DAS microseismic reflections

Fracture-induced reflections can be identified based on their linear moveout characteristics, S-wave apparent velocity, and the intersection of the linear arrivals with the direct S wave. The wavefields of most events have near-symmetrical moveouts of direct P and S waves. P waves are often not visible around the apex and S-wave signals have stronger amplitude than P waves due to a combination of the fiber radiation and source radiation patterns (Karrenbach et al., 2019). In this study, we focus on complex wavefields as shown in Figure 3. Two representative waveform examples recorded by well B show clear direct P and S waves, S-P converted waves, near-field strain, and reflected S waves (Figure 3). As elaborated next, reflections may indicate nearby induced fractures from previous or current stages. In the case of event A, most reflected S waves intersect the direct S waves that are propagating toward the toe of the well (Figure 3a).

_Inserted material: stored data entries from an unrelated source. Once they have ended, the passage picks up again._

/-- The default decision for a frame (Table 8.5). A broadcast or multicast frame of the formed pair that does not go to the host
has the pair as its only port, and R267 drops it there (DEDUCED, log entry 209). -/
def Dev.frameDefault (d : Dev) (m : Msg) (p : Parsed) (a : BitVec 64) (rule : Nat) (inPort : Option PortId)
    (exact : Option Ip6Entry) (pfx : Option PfxEntry) (entry : Option SensorEntry) : Dev × List Deliver :=
  let own := d.dmacClass p.dmac
  match (if own = 0 ∨ own = 2 then p.ptpOff else none) with
  | some o =>
    if !l3Good m.bytes p then (d.bump Cnt.dropL3Err, [])
    else
      let tc : List Deliver :=
        if own = 2 && d.cfgBit Reg.timPtpcfg_tc_en then d.toPorts m p a (m.cls == 1) (d.others inPort) else []
      (d, .tim (inPort.getD 0) (m.bytes.drop o) m.stamp p.trans :: tc)
  | none =>
    if d.isEncap p then
      if !l3Good m.bytes p then (d.bump Cnt.dropL3Err, [])
      else
        let b := encapBody m.bytes p
        let good := decide (36 ≤ b.length) && (readEncap b).plen == b.length - 36
        (d.bump Cnt.terminated).terminate
          { m with form := .bluane, bytes := b, sidx := entry.map (·.sidx) } good
          (.eth (BitVec.ofNat 128 (ofBe p.src)) (BitVec.ofNat 16 p.sport)) entry
    else if own = 0 then
      if p.l3 = 2 ∧ p.dst ≠ d.ownIp ∧ d.bit Reg.pplCfg_route_en then d.route m p a rule exact pfx
      else d.ringCopy m d.ctrlRing 0 rule
    else if own = 3 then d.bridge m p a rule inPort
    else
      let ring := if d.bit Reg.pplCfg_bcast_host then d.ringCopy m d.ctrlRing 0 rule else (d, [])
      let l := ring.1.others inPort
      let d := if l = [] ∧ !d.bit Reg.pplCfg_bcast_host then ring.1.bump Cnt.dropSamePort else ring.1
      (d, d.toPorts m p a (m.cls == 1) l ++ ring.2)

/-- Carry out a target on a frame; a frame has no form for a server or a link and goes to CTRL_RING. -/
def Dev.frameTo (d : Dev) (m : Msg) (p : Parsed) (a : BitVec 64) (rule : Nat) (t : Target) : Dev × List Deliver :=
  match t with
  | .ring n => d.ringCopy m n 0 rule
  | .port x q =>
    let q := if actTcEn a then actTc a else q
    (d, [.port x q (d.bridgeFrame m p (m.cls == 1))])
  | .server _ => d.ringCopy m d.ctrlRing 0 rule
  | .link _ => d.ringCopy m d.ctrlRing 0 rule

/-- Learn from a frame (R274); a table in which the host writes the same key in this cycle learns nothing (R277). -/
def Dev.learn (d : Dev) (p : Parsed) (port : PortId) (hostMac hostIp6 : Bool) : Dev :=
  let x := BitVec.ofNat 2 (d.logical port)
  let mac := BitVec.ofNat 48 p.smac
  let vid := BitVec.ofNat 12 p.vidO
  let d := if hostMac then d else d.learnMac mac vid x
  if p.l3 = 2 then
    let a := ofBe p.src
    if hostIp6 ∨ a = 0 ∨ beAt p.src 0 1 = 0xFF then d else d.learnIp6 (BitVec.ofNat 128 a) mac vid x
  else d

/-- A frame in PPL: parsed, searched, looked up, classified, and given its copies; `named` is a HOST descriptor's port and
queue, and `learn` what the tables learn from it. -/
def Dev.pplFrame (d : Dev) (m : Msg) (inPort : Option PortId) (named : Option (Nat × Nat)) (learn : Dev → Parsed → Dev) :
    Dev × List Deliver :=
  let o := d.pplEnter
  let d := o.1
  let m := { m with ver := o.2 }
  let p := parseFrame m.bytes
  let d := if p.xdeep then d.bump Cnt.xdeep else d
  let l := if p.l3 = 2 then d.lookups p.dst else (d, none, none)
  let d := l.1
  let dcls := if p.l3 ≠ 2 then 3 else if p.dst = d.ownIp then 0 else if l.2.1.isSome then 1 else if l.2.2.isSome then 2 else 3
  let pcls := match l.2.2 with | some x => x.cls.toNat | none => 0
  let isEnc := named.isNone && d.isEncap p && !p.xdeep
  let h := readEncap (encapBody m.bytes p)
  let e := if isEnc && h.addr != bcastAddr then d.sensorLookup h.addr else (d, none)
  let d := e.1
  let key := d.frameKey m p dcls pcls (if isEnc then some (h, groupOf e.2) else none)
  let c := d.classify m.ver key (d.payloadOf m.bytes p)
  let d := c.1
  let rule := c.2.1
  let a := c.2.2
  let d := if actNoLearn a then d else learn d p
  let hash := if isEnc then { frameHash p with sidx := be 4 (h.sidx % 1048576) } else frameHash p
  let out : Dev × List Deliver :=
    if actVerdict a = 1 then (d.bump Cnt.dropRule, [])
    else match d.verdictTarget m.ver a hash with
      | some t =>
        if isEnc ∧ !l3Good m.bytes p then (d.bump Cnt.dropL3Err, [])
        else if isEnc then d.bluaneTo { m with form := .bluane, bytes := encapBody m.bytes p, sidx := e.2.map (·.sidx) } a rule t
        else d.frameTo m p a rule t
      | none => match named with
        | some (x, q) => (d, [.port x (if actTcEn a then actTc a else q) (d.bridgeFrame m p true)])
        | none => d.frameDefault m p a rule inPort l.2.1 l.2.2 e.2
  (out.1, mirrorOf m a rule ++ out.2)

/-! ## Delivery of the copies (R260, R278, Table 9.4, Table 10.2) -/

/-- Is a copy a mirror copy? -/
def Deliver.mirror (x : Deliver) : Bool := match x with | .ring _ m => m.reason == 4 | _ => false
/-- Does a copy count toward a FRAME descriptor's completion? -/
def Deliver.counts (x : Deliver) : Bool := match x with | .item _ _ => false | _ => !x.mirror

/-- Deliver one copy: false when it has to wait where it is. -/
def Dev.deliverOne (d : Dev) (src : FrameSrc) (x : Deliver) : Dev × Bool :=
  match x with
  | .port p q f => d.enqueue p q f
  | .ring n m =>
    let o := d.rxWrite n m
    if x.mirror then (o.1, true)
    else
      let d := if o.2 then o.1.bump Cnt.terminated else o.1
      let d := if o.2 && m.kind == 1 && isUplink m.bytes then d.bump Cnt.ulEncap else d
      let d := if o.2 && m.kind == 1 && m.src.toNat / 16 == 2 && beAt m.bytes 0 1 % 16 == ekJoin then d.bump Cnt.joinAccepted else d
      (d.copyEnd src o.2 false, true)
  | .item key w =>
    let from' : ItemSrc := match src with | .eth p => .eth p | .host r _ _ => .host r | .air => .air
    match d.create from' key w with
    | some d => (d, true)
    | none => match src with
      | .air => ((d.noItem.raise Reg.tskStat_air_drop).bump Cnt.dropAir, true)
      | _ => (d.noItem, false)
  | .link l body =>
    let n := (d.link l).queue.length
    let d := d.linkEnqueue l mkData 0 d.gwId 0 body none
    let ok := decide (n < (d.link l).queue.length)
    let d := if ok && isUplink body then d.bump Cnt.ulEncap else d
    (d.copyEnd src ok false, true)
  | .tim p m stamp tr => (((d.bump Cnt.terminated).ptpReceive p m stamp tr).copyEnd src true false, true)

/-- Deliver copies in order until one has to wait: those that remain. -/
def Dev.deliverAll (d : Dev) (src : FrameSrc) : List Deliver → Dev × List Deliver
  | [] => (d, [])
  | x :: t =>
    let o := d.deliverOne src x
    if o.2 then o.1.deliverAll src t else (o.1, x :: t)

/-- Deliver the copies of a message that never waits: from AIR, MLADOL or DEVICE. -/
def Dev.deliverAir (d : Dev) (l : List Deliver) : Dev := (d.deliverAll .air l).1

/-- Microseconds since a fabric cycle. -/
def Dev.usSince (d : Dev) (t : Int) : Nat := (((d.tim.cyc : Int) - t) / 400).toNat

/-- Take frames out of a port's ingress buffer as their copies find room (R290, Table 10.2). -/
def Dev.pumpIn (p : PortId) : Nat → Dev → Dev
  | 0, d => d
  | n + 1, d =>
    match (d.port p).inBuf with
    | [] => d
    | f :: t =>
      let o := d.deliverAll f.src f.todo
      if o.2 = [] then
        let d := match (o.1.port p).stallFrom with
          | some s => (o.1.bumpBy Cnt.stallEthUs (o.1.usSince s)).modPort p fun x => { x with stallFrom := none }
          | none => o.1
        Dev.pumpIn p n (d.modPort p fun x => { x with inBuf := t })
      else
        let item := match o.2 with | .item _ _ :: _ => true | _ => false
        o.1.modPort p fun x => { x with
          inBuf := { f with todo := o.2 } :: t
          stallFrom := if item then some (x.stallFrom.getD d.tim.cyc) else none }

/-- Retry the copies that wait on the TX rings. -/
def Dev.pumpTx (d : Dev) : Dev :=
  let l := d.hif.txWait
  l.foldl (fun d w =>
    let src : FrameSrc := .host w.ring w.index w.epoch
    let o := d.deliverAll src w.todo
    if o.2 = [] then
      (match w.todo with | .item _ _ :: _ => o.1.bumpBy Cnt.stallHostUs (o.1.usSince w.since) | _ => o.1)
    else { o.1 with hif := { o.1.hif with txWait := o.1.hif.txWait ++ [{ w with todo := o.2 }] } })
    { d with hif := { d.hif with txWait := [] } }

/-- Retry everything that waits for room or for an item. -/
def Dev.pump (d : Dev) : Dev :=
  let d := Dev.pumpIn 0 (d.eth.p0.inBuf.length + 1) d
  (Dev.pumpIn 1 (d.eth.p1.inBuf.length + 1) d).pumpTx

/-! ## Messages of the device's own PTP clock (R252, R307) -/

/-- A PTP message of the device's own enters PPL: its default is queue Q7 of the port that TIM names. -/
def Dev.sendOwn (d : Dev) (x : PortId × List Byte × Option Nat) : Dev :=
  let o := d.pplEnter
  let b := x.2.1
  let p := parseFrame b
  let m : Msg := ⟨4, 0, o.2, d.tai, .air, .frame, b, none⟩
  let own (f : EgFrame) : EgFrame := { f with own := x.2.2 }
  let c := o.1.pplRule m 0 (b.drop p.pay) fun d a rule t => d.frameTo m p a rule t
  let l : List Deliver := match c.2.copies with
    | some l => l.map fun y => match y with | .port n q f => .port n q (own f) | y => y
    | none =>
      let q := if actTcEn c.2.action then actTc c.2.action else 7
      [.port x.1.val q { own (m.egress b false) with pick := x.1 }]
  c.1.deliverAir (c.2.mirror ++ l)

/-- What the clock has composed in this step enters PPL. -/
def Dev.sendComposed (d : Dev) : Dev :=
  d.tim.compose.foldl Dev.sendOwn { d with tim := { d.tim with compose := [] } }

/-! ## Versions held (R260) -/

def Deliver.vers (x : Deliver) : List Nat :=
  match x with
  | .port _ _ f => [f.ver]
  | .ring _ m => [m.ver]
  | .item _ (.downlink x) => x.ver.toList
  | _ => []
def EthPort.vers (x : EthPort) : List Nat :=
  (x.inBuf.flatMap fun f => f.ver :: f.todo.flatMap Deliver.vers) ++
    (x.queues.flatMap fun (q : Nat × EgQueue) => q.2.frames.map (·.ver)) ++
    (match x.sending with | some s => [s.2.ver] | none => [])
/-- The versions that messages hold: in ingress buffers, egress queues, waiting on TX rings, and in downlink items. -/
def Dev.heldVers (d : Dev) : List Nat :=
  d.eth.p0.vers ++ d.eth.p1.vers ++ (d.hif.txWait.flatMap fun w => w.ver :: w.todo.flatMap Deliver.vers) ++
    d.tsk.items.flatMap fun i => match i.work with | .downlink x => x.ver.toList | _ => []
def Dev.held (d : Dev) (v : Nat) : Bool := d.heldVers.contains v
/-- PPL_VERSTAT.HELD. -/
def Dev.heldMask (d : Dev) : Nat := (List.range 16).foldl (fun a v => if d.held v then a + 2 ^ v else a) 0
def Dev.showHeld (d : Dev) : Dev := d.setFld Reg.pplVerstat_held d.heldMask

The linear moveout of these reflections is best explained by reflection from an interface that is approximately perpendicular to the fiber. The location of the intersection points with the direct wave (relative to the apex of the microseismic event), coupled with the lack of reflections with the opposite sense of dip (i.e., unstimulated side), suggests that these reflections likely originated from new fractures that opened in previous treatment stages closer to the toe. Conversely, event B contains reflections from the left and right sides of the apex (Figure 3b), suggesting that the reflection with the opposite dip (i.e., toward the heel) may be from a preexisting natural fracture or complex fracture connectivity; however, this needs further analysis with independent proof from LF-DAS and stimulation data. Some reflections do not appear to intersect with the direct S wave (arrows in event A); we interpret this geometry to indicate that the fracture does not extend as far as the monitoring well. Mapping of these short fractures could complement the fracture connection map from LF-DAS and contribute to understanding the sensitivity of LF-DAS to observe the strain change caused by proximal fractures. The reflections observed at the apex of event A (Figure 3a) are interpreted as fracture channel waves (Nihei et al., 1999) that were reflected at least twice between two fractures opened in the current stage.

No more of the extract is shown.